Protecting against the impact of vessel lay-ups on marine fuel
John LaRese, ExxonMobil, Marine Fuels Technical Advisor
The Covid-19 pandemic has significantly disrupted the demand for both consumer goods and cruise holidays. As a result, many ship owners have chosen to lay up vessels until travel restrictions ease and the demand for freight trade returns.
Taking a ship out of service can be complicated and there are a number of important considerations that need to be evaluated prior to any final decision.
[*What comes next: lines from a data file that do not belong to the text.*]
/-! ### Colour (R159, R177) -/

/-- Every component within 0 to 1. -/
def clamp01 (v : Vec) : Vec := ⟨max 0 (min 1 v.x), max 0 (min 1 v.y), max 0 (min 1 v.z)⟩

/-- R'G'B' of a 10-bit Y'CbCr colour under MATRIX and FULL_RANGE (R159), by ITU-R BT.709, BT.2020 and H.273 (PRESUMED, log entry 110). -/
def yccRgb (matrix : Nat) (full : Bool) (y cb cr : Rat) : Vec :=
  let k : Rat × Rat := if matrix = 1 then (2126 / 10000, 722 / 10000) else (2627 / 10000, 593 / 10000)
  let l := if full then y / 1023 else (y - 64) / 876
  let b := if full then (cb - 512) / 1023 else (cb - 512) / 896
  let r := if full then (cr - 512) / 1023 else (cr - 512) / 896
  let red := l + 2 * (1 - k.1) * r
  let blue := l + 2 * (1 - k.2) * b
  clamp01 ⟨red, (l - k.1 * red - k.2 * blue) / (1 - k.1 - k.2), blue⟩

/-- The PQ curve of SMPTE ST 2084, in cd/m² (PRESUMED, log entry 110); above 1, where the curve has no value, the light is free (DESIGN CHOICE, log
entry 118). -/
def pqLight (v : Rat) : Rat :=
  if 1 < v then Config.pqOver v else
  let m1 : Rat := 2610 / 16384
  let m2 : Rat := 2523 / 32
  let c1 : Rat := 3424 / 4096
  let c2 : Rat := 2413 / 128
  let c3 : Rat := 2392 / 128
  let p := powR v (1 / m2)
  10000 * powR (max 0 (p - c1) / (c2 - c3 * p)) (1 / m1)

/-- The inverse HLG OETF of ITU-R BT.2100 (PRESUMED, log entry 110). -/
def hlgScene (v : Rat) : Rat :=
  let a : Rat := 17883277 / 100000000
  let b : Rat := 28466892 / 100000000
  let c : Rat := 55991073 / 100000000
  if v ≤ 1 / 2 then v * v / 3 else (exp2R ((v - c) / a / ln2) + b) / 12

/-- BT.709 primaries to BT.2020 (R177, ITU-R BT.2087) (PRESUMED, log entry 110). -/
def to2020 (v : Vec) : Vec :=
  ⟨(6274 * v.x + 3293 * v.y + 433 * v.z) / 10000, (691 * v.x + 9195 * v.y + 114 * v.z) / 10000, (164 * v.x + 880 * v.y + 8956 * v.z) / 10000⟩

/-- Linearisation under TRANSFER and PRIMARIES (R177): working space, in cd/m².  The OOTF of HLG takes its luminance with the weights of BT.2020,
before BT.709 primaries are converted (DESIGN CHOICE, log entry 155). -/
def linearise (primaries transfer : Nat) (white : Rat) (v : Vec) : Vec :=
  let light : Vec :=
    match transfer with
    | 16 => ⟨pqLight v.x, pqLight v.y, pqLight v.z⟩
    | 18 =>
      let s : Vec := ⟨hlgScene v.x, hlgScene v.y, hlgScene v.z⟩
      let ys := (2627 * s.x + 6780 * s.y + 593 * s.z) / 10000
      s.scale (white * 1000 / 203 * powR ys (1 / 5))
    | _ => ⟨white * powR v.x (12 / 5), white * powR v.y (12 / 5), white * powR v.z (12 / 5)⟩
  if primaries = 1 then to2020 light else light

/-- REF_WHITE of placement 0 (R170, R177). -/
def refWhite (c : Settings) : Rat :=
  let p := c.places.getD 0 []
  if p = [] ∨ f32At p 84 = 0 then 203 else f32At p 84

/-- Premultiplied non-linear colour is divided by α, linearised and multiplied by α again; α = 0 gives 0 (R177). -/
def linearRgba (lin : Vec → Vec) (x : Rgba) : Rgba :=
  if x.a ≤ 0 then {} else ⟨(lin (x.c.scale (1 / x.a))).scale x.a, x.a⟩

/-! ### Planes (R158 to R161) -/

/-- A decoded sample as a 10-bit value (R159). -/
def Plane.sample (p : Plane) (view comp i j : Nat) : Nat :=
  let v := Config.decodedSample p.codec p.aus view comp i j
  if p.bits = 8 then widen8 (v % 256) else v % 1024

/-- A sample of a level of a plane. -/
def Plane.at (p : Plane) (comp l i j : Nat) : Rat :=
  if l = 0 then (p.sample 0 comp i j : Rat) else Config.mipSample p.codec p.aus 0 comp l i j

/-- The plane of a substream; one of no pictures where none was decoded. -/
def Scene.plane (sc : Scene) (sub : Nat) : Plane := (sc.planes.find? fun p => p.sub == sub).getD {}

/-- Slot record of a slot of a scene. -/
def Scene.slot (sc : Scene) (slot : Nat) : List Byte := slotRec sc.seq slot

/-- Substream of plane kind `k` of a slot (R145). -/
def planeSub (slot k : Nat) : Nat := 0x100 * (slot + 1) + k

/-- Colour and alpha of a texel of a level of a slot, premultiplied (R159, R177); without an alpha plane α is 1 and PREMULTIPLIED is
ignored. -/
def Scene.texel (sc : Scene) (slot : Nat) (premultiplied : Bool) (l i j : Nat) : Rgba :=
  let p := sc.plane (planeSub slot 0)
  let rgb := yccRgb (u8 sc.seq 12) (u8 sc.seq 13 == 1) (p.at 0 l i j) (p.at 1 l i j) (p.at 2 l i j)
  if bitOf (slotPlanes (sc.slot slot)) 1 then
    let a := (sc.plane (planeSub slot 1)).at 0 l i j / 1023
    ⟨if premultiplied then rgb else rgb.scale a, a⟩
  else ⟨rgb, 1⟩

/-- Residual coefficient k of colour c at texel coordinates of a slot (R161, R177): the tile of the mosaic, a quarter of the layer each
way, sampled at λ − 2. -/
def Scene.coef (sc : Scene) (slot : Nat) (scale lam x y : Rat) (k c : Nat) : Rat :=
  let r := sc.slot slot
  let p := sc.plane (planeSub slot 4)
  let w := slotW r / 4
  let h := slotH r / 4
  let tile := residualTile (slotArrange r) k c
  let f (l i j : Nat) : Rat :=
    if l = 0 then (p.sample 0 0 (tile.1 * w + i) (tile.2 * h + j) : Rat) else Config.mipSample p.codec p.aus 0 (16 + 3 * k + c) l i j
  (trilinear f (clampLevel (lam - 2) (topLevel w h)) (x / 4) (y / 4) w h - 512) / 512 * scale

/-- Unit vector along a vector (R168, R162). -/
def Vec.unit (v : Vec) : Vec := v.scale (1 / sqrtR v.sq)

/-- A direction in the layer frame e1, e2, e3 (R162). -/
def inLayerFrame (au av normal d : Vec) : Vec :=
  let x := au.cross av
  let e3 := if x.dot normal < 0 then (x.scale (-1)).unit else x.unit
  let e1 := au.unit
  ⟨d.dot e1, d.dot (e3.cross e1), d.dot e3⟩

/-- What the view residual adds to a colour of a slot (R162): Σ a(k, c) × basis(k). -/
def Scene.residual (sc : Scene) (slot : Nat) (desc : List Byte) (leave : Vec) (lam x y : Rat) : Vec :=
  if !bitOf (slotPlanes (sc.slot slot)) 4 then ⟨0, 0, 0⟩ else
  let d := inLayerFrame (vecAt desc 28) (vecAt desc 40) (vecAt desc 52) leave
  let part (c : Nat) : Rat := ((List.range 9).map fun k => sc.coef slot (f32At desc 72) lam x y k c * basis k d).foldl (· + ·) 0
  ⟨part 0, part 1, part 2⟩

/-- sample() of an LRS slot at layer coordinates (u, v) and level λ (R177): linear working space, premultiplied. -/
def Scene.sampleSlot (sc : Scene) (slot : Nat) (desc : List Byte) (white : Rat) (leave : Vec) (lam u v : Rat) : Rgba :=
  let r := sc.slot slot
  let w := slotW r
  let h := slotH r
  let lam := clampLevel lam (topLevel w h)
  let x := u * w
  let y := v * h
  let t := trilinearC (sc.texel slot (bitOf (u8 desc 10) 0)) lam x y w h
  let t : Rgba := ⟨clamp01 (t.c.add ((sc.residual slot desc leave lam x y).scale t.a)), t.a⟩
  linearRgba (linearise (u8 sc.seq 10) (u8 sc.seq 11) white) t

/-- Depth value of a sample of a relief slot (R160). -/
def Scene.depth (sc : Scene) (slot i j : Nat) : Nat :=
  depthZ ((sc.plane (planeSub slot 2)).sample 0 0 i j)
    (if bitOf (slotPlanes (sc.slot slot)) 3 then some ((sc.plane (planeSub slot 3)).sample 0 0 i j) else none)

/-! ### Crossings (R176) -/

/-- A ray of a kerf in wall space: a unit direction, so that t is in wall metres (R168). -/
structure Ray where
  line : RayLine
  pitch : Rat
  ratio : Rat
deriving DecidableEq, Repr

/-- The ray of an emitter in a steering state: hogel centre and normalised direction (R168). -/
def rayAlong (c : Settings) (t : StandCfg) (hx hy i j s : Nat) : Ray :=
  ⟨⟨hogelCentre c.pitch t.x0 t.y0 hx hy, (rayDir c.pitch t.ratio i j s).unit⟩, c.pitch, t.ratio⟩

/-- Level of detail at a parameter: log2(w(t) / τ) (R169, R177). -/
def Ray.lod (r : Ray) (t tau : Rat) : Rat := log2R (footprint r.pitch r.ratio t / tau)

/-- τ of a layer: the larger texel pitch, in wall metres (R171, R177). -/
def texelPitch (scale : Rat) (au av : Vec) (w h : Nat) : Rat := scale * max (sqrtR au.sq / w) (sqrtR av.sq / h)

/-- The crossing of a line with a plane layer (R176): t, u, v. -/
def crossPlane (r : RayLine) (origin au av : Vec) : Option (Rat × Rat × Rat) :=
  if !meetsPlane r origin au av then none else
  let n := au.cross av
  let t := (origin.sub r.o).dot n / r.d.dot n
  let x := coords au av n ((r.o.add (r.d.scale t)).sub origin)
  some (t, x.1, x.2.1)

/-- A relief to search: its sample counts, its depth values, and where it stands. -/
structure Relief where
  w : Nat
  h : Nat
  origin : Vec
  au : Vec
  av : Vec
  normal : Vec
  lo : Rat
  hi : Rat
deriving DecidableEq, Repr

/-- Smallest and largest depth value of a node of the pyramid over samples `z`: level l, column a, row b.  The surface over a node takes the
samples next to it as well, so they count (DESIGN CHOICE, log entry 118). -/
def Relief.span (rl : Relief) (z : Nat → Nat → Nat) (l a b : Nat) : Nat × Nat :=
  let cells := (Machine.span (b * 2 ^ l - 1) (min rl.h ((b + 1) * 2 ^ l + 1))).flatMap fun j =>
    (Machine.span (a * 2 ^ l - 1) (min rl.w ((a + 1) * 2 ^ l + 1))).map fun i => z i j
  (cells.foldl min 65535, cells.foldl max 0)

/-- Top level of the pyramid: one node covers every sample. -/
def Relief.top (rl : Relief) : Nat := Nat.clog 2 (max rl.w rl.h)

/-- The parameters at which a line is inside a node's box; none where it misses it. -/
def Relief.inNode (rl : Relief) (z : Nat → Nat → Nat) (r : RayLine) (l a b : Nat) : Option (Rat × Rat) :=
  let p := coords rl.au rl.av rl.normal (r.o.sub rl.origin)
  let d := coords rl.au rl.av rl.normal r.d
  let m := rl.span z l a b
  let edge (k n : Nat) : Rat := min 1 ((k * 2 ^ l : Nat) / (n : Rat))
  match meet (slab p.1 d.1 (edge a rl.w) (edge (a + 1) rl.w)) (meet (slab p.2.1 d.2.1 (edge b rl.h) (edge (b + 1) rl.h))
      (slab p.2.2 d.2.2 (reliefOffset m.1 rl.lo rl.hi) (reliefOffset m.2 rl.lo rl.hi))) with
  | some (some x) => some x
  | _ => none

/-- Height of a line above the relief's surface at a parameter: the surface runs bilinearly between the sample centres (DESIGN
CHOICE, log entry 118). -/
def Relief.above (rl : Relief) (z : Nat → Nat → Nat) (r : RayLine) (t : Rat) : Rat :=
  let x := coords rl.au rl.av rl.normal ((r.o.add (r.d.scale t)).sub rl.origin)
  x.2.2 - bilinear (fun i j => reliefOffset (z i j) rl.lo rl.hi) (x.1 * rl.w) (x.2.1 * rl.h) rl.w rl.h

/-- A node waiting to be visited: the parameters inside it, nearest the viewer first, its level, column and row. -/
abbrev Node := Rat × Rat × Nat × Nat × Nat

/-- A node in its place: front to back, the largest parameter first. -/
def insertNode (n : Node) : List Node → List Node
  | [] => [n]
  | x :: l => if x.2.1 < n.2.1 then n :: x :: l else x :: insertNode n l

/-- The front-most bracket of the surface (R176): nodes are visited front to back, at most `fuel` of them, down to level `floor`. -/
def Relief.bracket (rl : Relief) (z : Nat → Nat → Nat) (r : RayLine) (floor : Nat) : (fuel : Nat) → List Node → Option (Rat × Rat)
  | 0, _ | _, [] => none
  | n + 1, (t0, t1, l, a, b) :: rest =>
    if l ≤ floor then
      if (0 ≤ rl.above z r t1) = (0 ≤ rl.above z r t0) ∧ rl.above z r t1 ≠ 0 then rl.bracket z r floor n rest else some (t0, t1)
    else
      let kids := [(2 * a, 2 * b), (2 * a + 1, 2 * b), (2 * a, 2 * b + 1), (2 * a + 1, 2 * b + 1)].filterMap fun k =>
        (rl.inNode z r (l - 1) k.1 k.2).map fun t => (t.1, t.2, l - 1, k.1, k.2)
      rl.bracket z r floor n (kids.foldl (fun q k => insertNode k q) rest)

/-- Secant steps on a bracket [t0, t1] of a function (R176, R180), each keeping the end of the other sign (DESIGN CHOICE, log entry 118). -/
def secant (f : Rat → Rat) : (steps : Nat) → (t0 t1 : Rat) → Rat
  | 0, _, t1 => t1
  | n + 1, t0, t1 =>
    let f0 := f t0
    let f1 := f t1
    if f0 = f1 then t1 else
    let t := cut48 (t1 - f1 * (t1 - t0) / (f1 - f0))
    if n = 0 then t else if (0 ≤ f t) = (0 ≤ f1) then secant f n t0 t else secant f n t t1

/-- The crossing of a line with a relief with the largest t (R176): t, u, v.  `lod` gives λ at a parameter, `div` is DEPTH_DIV.  The slab entry at
which λ is taken is the entry into the box of the top node (DESIGN CHOICE, log entry 154). -/
def Relief.cross (rl : Relief) (z : Nat → Nat → Nat) (r : RayLine) (lod : Rat → Rat) (div : Nat) : Option (Rat × Rat × Rat) :=
  match rl.inNode z r rl.top 0 0 with
  | none => none
  | some (a, b) =>
    let floor := ((lod b).floor - (Nat.log2 div : Int)).toNat
    (rl.bracket z r floor 96 [(a, b, rl.top, 0, 0)]).map fun q =>
      let t := secant (rl.above z r) 4 q.1 q.2
      let x := coords rl.au rl.av rl.normal ((r.o.add (r.d.scale t)).sub rl.origin)
      (t, x.1, x.2.1)

/-- The relief of a slot under its layer descriptor (R160). -/
def Scene.relief (sc : Scene) (slot : Nat) (desc : List Byte) : Relief :=
  let r := sc.slot slot
  { w := slotW r / max 1 (slotDiv r), h := slotH r / max 1 (slotDiv r), origin := vecAt desc 16, au := vecAt desc 28, av := vecAt desc 40
    normal := vecAt desc 52, lo := f32At desc 64, hi := f32At desc 68 }

/-- Smallest and largest depth value of a relief slot: the top of its pyramid (R182). -/
def Scene.depthSpan (sc : Scene) (slot : Nat) (desc : List Byte) : Nat × Nat :=
  let rl := sc.relief slot desc
  rl.span (sc.depth slot) rl.top 0 0

/-- A crossing of a ray with a layer: parameter, class (0 compose, 1 inset, 2 primary), layer, colour premultiplied, opacity. -/
structure Hit where
  t : Rat := 0
  cls : Nat := 0
  layer : Nat := 0
  colour : Vec := ⟨0, 0, 0⟩
  alpha : Rat := 0
deriving DecidableEq, Repr

/-- A point of a ray lies inside the clip box of a placement, where it has one (R175). -/
def Placing.admits (a : Placing) (r : RayLine) (t : Rat) : Bool :=
  match a.clip with
  | none => true
  | some (lo, hi) =>
    let q := (a.toScene r).o.add ((a.toScene r).d.scale t)
    lo.x ≤ q.x && q.x ≤ hi.x && lo.y ≤ q.y && q.y ≤ hi.y && lo.z ≤ q.z && q.z ≤ hi.z
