-- ==== Sys2Proof/Machine/Crypto.lean ====
section
/-! DEFINITION. Signed messages (R464), and the steps by which the security domain unwraps a content key (R132, R476): HMAC and HKDF with SHA-384 (RFC 2104,
RFC 5869), GHASH and AES-256-GCM (NIST SP 800-38D), over the primitives that `Config` leaves to their standards. -/

namespace Sys2Proof.Machine

/-- Bitwise exclusive or of two byte strings, over the length of the first. -/
def xorBytes (a b : List Byte) : List Byte := a.mapIdx fun i x => x ^^^ byteAt b i

/-! ### Signed messages (R464) -/

/-- "RILEC-MANIFEST-1" in ASCII. -/
def manifestLabel : List Byte :=
  [0x52, 0x49, 0x4C, 0x45, 0x43, 0x2D, 0x4D, 0x41, 0x4E, 0x49, 0x46, 0x45, 0x53, 0x54, 0x2D, 0x31]
/-- "RILEC-LIFECYCLE-1" in ASCII. -/
def lifecycleLabel : List Byte :=
  [0x52, 0x49, 0x4C, 0x45, 0x43, 0x2D, 0x4C, 0x49, 0x46, 0x45, 0x43, 0x59, 0x43, 0x4C, 0x45, 0x2D, 0x31]
/-- "RILEC-ATTEST-1" in ASCII. -/
def attestLabel : List Byte :=
  [0x52, 0x49, 0x4C, 0x45, 0x43, 0x2D, 0x41, 0x54, 0x54, 0x45, 0x53, 0x54, 0x2D, 0x31]
/-- "RILEC-MGMT-1" in ASCII. -/
def mgmtLabel : List Byte := [0x52, 0x49, 0x4C, 0x45, 0x43, 0x2D, 0x4D, 0x47, 0x4D, 0x54, 0x2D, 0x31]

/-- What Ed25519 signs: the label, a byte 0x00, the body. -/
def edMessage (label body : List Byte) : List Byte := label ++ 0 :: body

/-- Which of the two signatures fail over a body under a label: bit 0 Ed25519, which comes first, bit 1 ML-DSA-65, whose context is the label. -/
def sigFailure (keys label body sigs : List Byte) : Nat :=
  (if Config.ed25519Ok (keys.take 32) (edMessage label body) (sigs.take 64) then 0 else 1) +
  (if Config.mldsaOk (slice keys 32 1952) label body (slice sigs 64 3309) then 0 else 2)

/-- Both signatures of the identity keys over a body under a label. -/
def signatures (label body : List Byte) : List Byte :=
  padTo 64 (Config.ed25519Sign (edMessage label body)) ++ padTo 3309 (Config.mldsaSign label body)

/-! ### HKDF-SHA-384 -/

/-- HMAC-SHA-384 of a message under a key of at most the hash's block of 128 bytes. -/
def hmac384 (key msg : List Byte) : List Byte :=
  let k := padTo 128 key
  let pad (b : Byte) : List Byte := k.map fun x => x ^^^ b
  Config.sha384 (pad 0x5C ++ Config.sha384 (pad 0x36 ++ msg))

/-- HKDF of at most 48 bytes: one block of output. -/
def hkdf384 (salt ikm info : List Byte) (n : Nat) : List Byte := (hmac384 (hmac384 salt ikm) (info ++ [1])).take n

/-! ### AES-256-GCM -/

/-- A block of 16 bytes as GCM reads it: the first bit is the most significant. -/
def blockNat (b : List Byte) : Nat := uN (padTo 16 b).reverse 0 16

/-- Product of two blocks in the field of GCM: `n` bits of `x` are still to come, the most significant first. -/
def gmulStep : (n x v z : Nat) → Nat
  | 0, _, _, z => z
  | n + 1, x, v, z =>
    gmulStep n x (if v % 2 = 1 then (v / 2) ^^^ (0xE1 * 2 ^ 120) else v / 2) (if bitOf x n then z ^^^ v else z)

/-- Product of two blocks in the field of GCM. -/
def gmul (x y : Nat) : Nat := gmulStep 128 x y 0

/-- A byte string in blocks, the last filled with zeros. -/
def gcmBlocks (b : List Byte) : List (List Byte) := (List.range ((b.length + 15) / 16)).map fun n => slice b (16 * n) 16

/-- GHASH of the additional data and the ciphertext under the hash key `h`. -/
def ghash (h : Nat) (aad cipher : List Byte) : Nat :=
  let len (b : List Byte) : List Byte := be 8 (8 * b.length)
  (gcmBlocks aad ++ gcmBlocks cipher ++ [len aad ++ len cipher]).foldl (fun y b => gmul (y ^^^ blockNat b) h) 0

/-- Counter block number `i` of a nonce of 12 bytes; block 1 covers the tag. -/
def gcmCounter (nonce : List Byte) (i : Nat) : List Byte := nonce.take 12 ++ be 4 i

/-- AES-256-GCM decryption: none where the tag does not match. -/
def gcmOpen (key nonce aad cipher tag : List Byte) : Option (List Byte) :=
  let h := blockNat (Config.aes256 key (zeros 16))
  let own := be 16 (ghash h aad cipher ^^^ blockNat (Config.aes256 key (gcmCounter nonce 1)))
  if own = tag then
    some (cipher.mapIdx fun i x => x ^^^ byteAt (Config.aes256 key (gcmCounter nonce (2 + i / 16))) (i % 16))
  else none

/-! ### Unwrapping (R132, R476) -/

/-- "RILEC-CK-1" in ASCII. -/
def ckLabel : List Byte := [0x52, 0x49, 0x4C, 0x45, 0x43, 0x2D, 0x43, 0x4B, 0x2D, 0x31]

/-- The content key of a STREAM.KEY payload under a generation of the content-key pairs; none where a step fails (R132, R476): the ML-KEM
secret, which a bad ciphertext makes another one, the X25519 secret, which is not all zeros, the AES-256 key and nonce derived
from both, and the tag over bytes 0 to 31 and the wrapped key. -/
def unwrapKey (kemGen : Nat) (p : List Byte) : Option (List Byte) :=
  let ct := slice p 32 1088
  let pub := slice p 1120 32
  let shared := Config.x25519 kemGen pub
  if shared = zeros 32 then none else
  let okm := hkdf384 (le 8 Config.serial) (Config.kemDecapsulate kemGen ct ++ shared)
    (ckLabel ++ ct ++ pub ++ slice (Config.kemPublic kemGen) 1184 32) 44
  gcmOpen (okm.take 32) (okm.drop 32) (slice p 0 32) (slice p 1152 16) (slice p 1168 16)

end Sys2Proof.Machine
end

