-- ==== Sys2Proof/Machine/Stream.lean ====
section
/-! DEFINITION. Streams (R116 to R144): submission queues and descriptors, keys, assignment of decoders, presentation times
and the lead deadline; STREAM.QUEUES, OPEN, CLOSE, KEY and STATS. -/

namespace Sys2Proof.Machine

/-! ### Fields of a stream -/

def SceneStream.isLrs (st : SceneStream) : Bool := st.format == 1

/-- Complete scene frames held, not yet decoded (R127, R144). -/
def SceneStream.heldFrames (st : SceneStream) : Nat := (st.frames.filter fun f => f.complete && !f.decoded && !(f.bad && f.released)).length

/-- Bytes of the stream's share in use (R127). -/
def SceneStream.used (st : SceneStream) : Nat := ((st.frames.filter fun f => !f.decoded).map (·.placed)).foldl (· + ·) 0

/-- Bytes of the stream's share in each die. -/
def SceneStream.share (st : SceneStream) : Nat := st.bufferMib * 1048576

/-- Changes the frame with a number. -/
def SceneStream.updFrame (st : SceneStream) (num : Nat) (f : SceneFrame → SceneFrame) : SceneStream :=
  { st with frames := st.frames.map fun x => if x.num = num then f x else x }

/-- The frame with a number. -/
def SceneStream.frame? (st : SceneStream) (num : Nat) : Option SceneFrame := st.frames.find? (·.num == num)

/-- A scene frame not released yet is discarded (R122): its remaining descriptors are skipped and the stream waits for a
random-access point. -/
def SceneStream.discard (st : SceneStream) (num : Nat) : SceneStream :=
  { st with frames := st.frames.filter (fun x => x.num != num || x.released), discarding := some num, awaitRap := true }

/-- The frames up to the newest one due at or before a tick, in the order they were fetched (R142). -/
def SceneStream.upTo (st : SceneStream) (t : Nat) : List SceneFrame := (st.frames.reverse.dropWhile fun f => t < f.due).reverse

/-! ### From presentation time to tick (R140, R141) -/

/-- round(a / b) with halves up, for b > 0. -/
def roundDiv (a : Int) (b : Nat) : Int := (2 * a + b).fdiv (2 * b)

/-- The tick at which a presentation time is due (R140); the period is in 1/3 ns. -/
def dueTick (originPts : Int) (originTick period pts : Nat) : Nat :=
  ((originTick : Int) + roundDiv (3 * (pts : Int) - originPts) period).toNat

/-- Due tick under the stream's present anchor. -/
def SceneStream.due (st : SceneStream) (period pts : Nat) : Nat := dueTick st.ptsOrigin st.tickOrigin period pts

/-- Content period in 1/3 ns: RATE_DEN / RATE_NUM seconds (R141), rounded down. -/
def SceneStream.contentPeriod (st : SceneStream) : Nat := st.rateDen * 3000000000 / max 1 st.rateNum

/-- The stream re-anchored at tick N, where the period changes (R140): what is due from N on falls due under the new period (DEDUCED, log entry 38). -/
def SceneStream.reanchor (st : SceneStream) (n pOld pNew : Nat) : SceneStream :=
  let po := st.ptsOrigin + ((n : Int) - st.tickOrigin) * pOld
  let again (due pts : Nat) : Nat := if n ≤ due then dueTick po n pNew pts else due
  { st with ptsOrigin := po, tickOrigin := n,
            frames := st.frames.map fun f => { f with due := again f.due f.pts }
            lastDue := match st.lastDue, st.lastFrame with
              | some t, some (_, p) => some (again t p)
              | t, _ => t
            lastDueTick := again st.lastDueTick st.lastPts }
For example, a hot lay-up, where machinery is kept in operation, is generally the most suitable short- to mid-term option as it ensures quick recommissioning. For longer-term breaks in service a cold lay-up is generally preferred. Here systems and machinery are taken off line and the vessel becomes “electrically dead”; recommissioning therefore takes more time but day-to-day costs are minimised.
That’s not the end of lay-up planning. There are other pertinent fundamentals that ought to be considered, too. Finding the best location to lay up a vessel can be dependent on weather, tides, the availability of support services, mooring arrangements and proximity to routes. In the current climate, however, pre-planning isn’t always possible and there remains little clarity on the timeline for restarting operations, which adds further uncertainties. What is clear, however, is that vessel operators may inadvertently face fuel related issues as a result.
Fuel quality issues
The development of new fuels ahead of IMO 2020 has resulted in a large number of fuel types entering the market, some of which are less stable than others. This risks sediment formation, which can be costly to remedy. A poll conducted during a recent Riviera webinar revealed that ‘poor stability’ was the top fuel quality concern amongst attendees. So what steps can vessel owners take to minimise this issue?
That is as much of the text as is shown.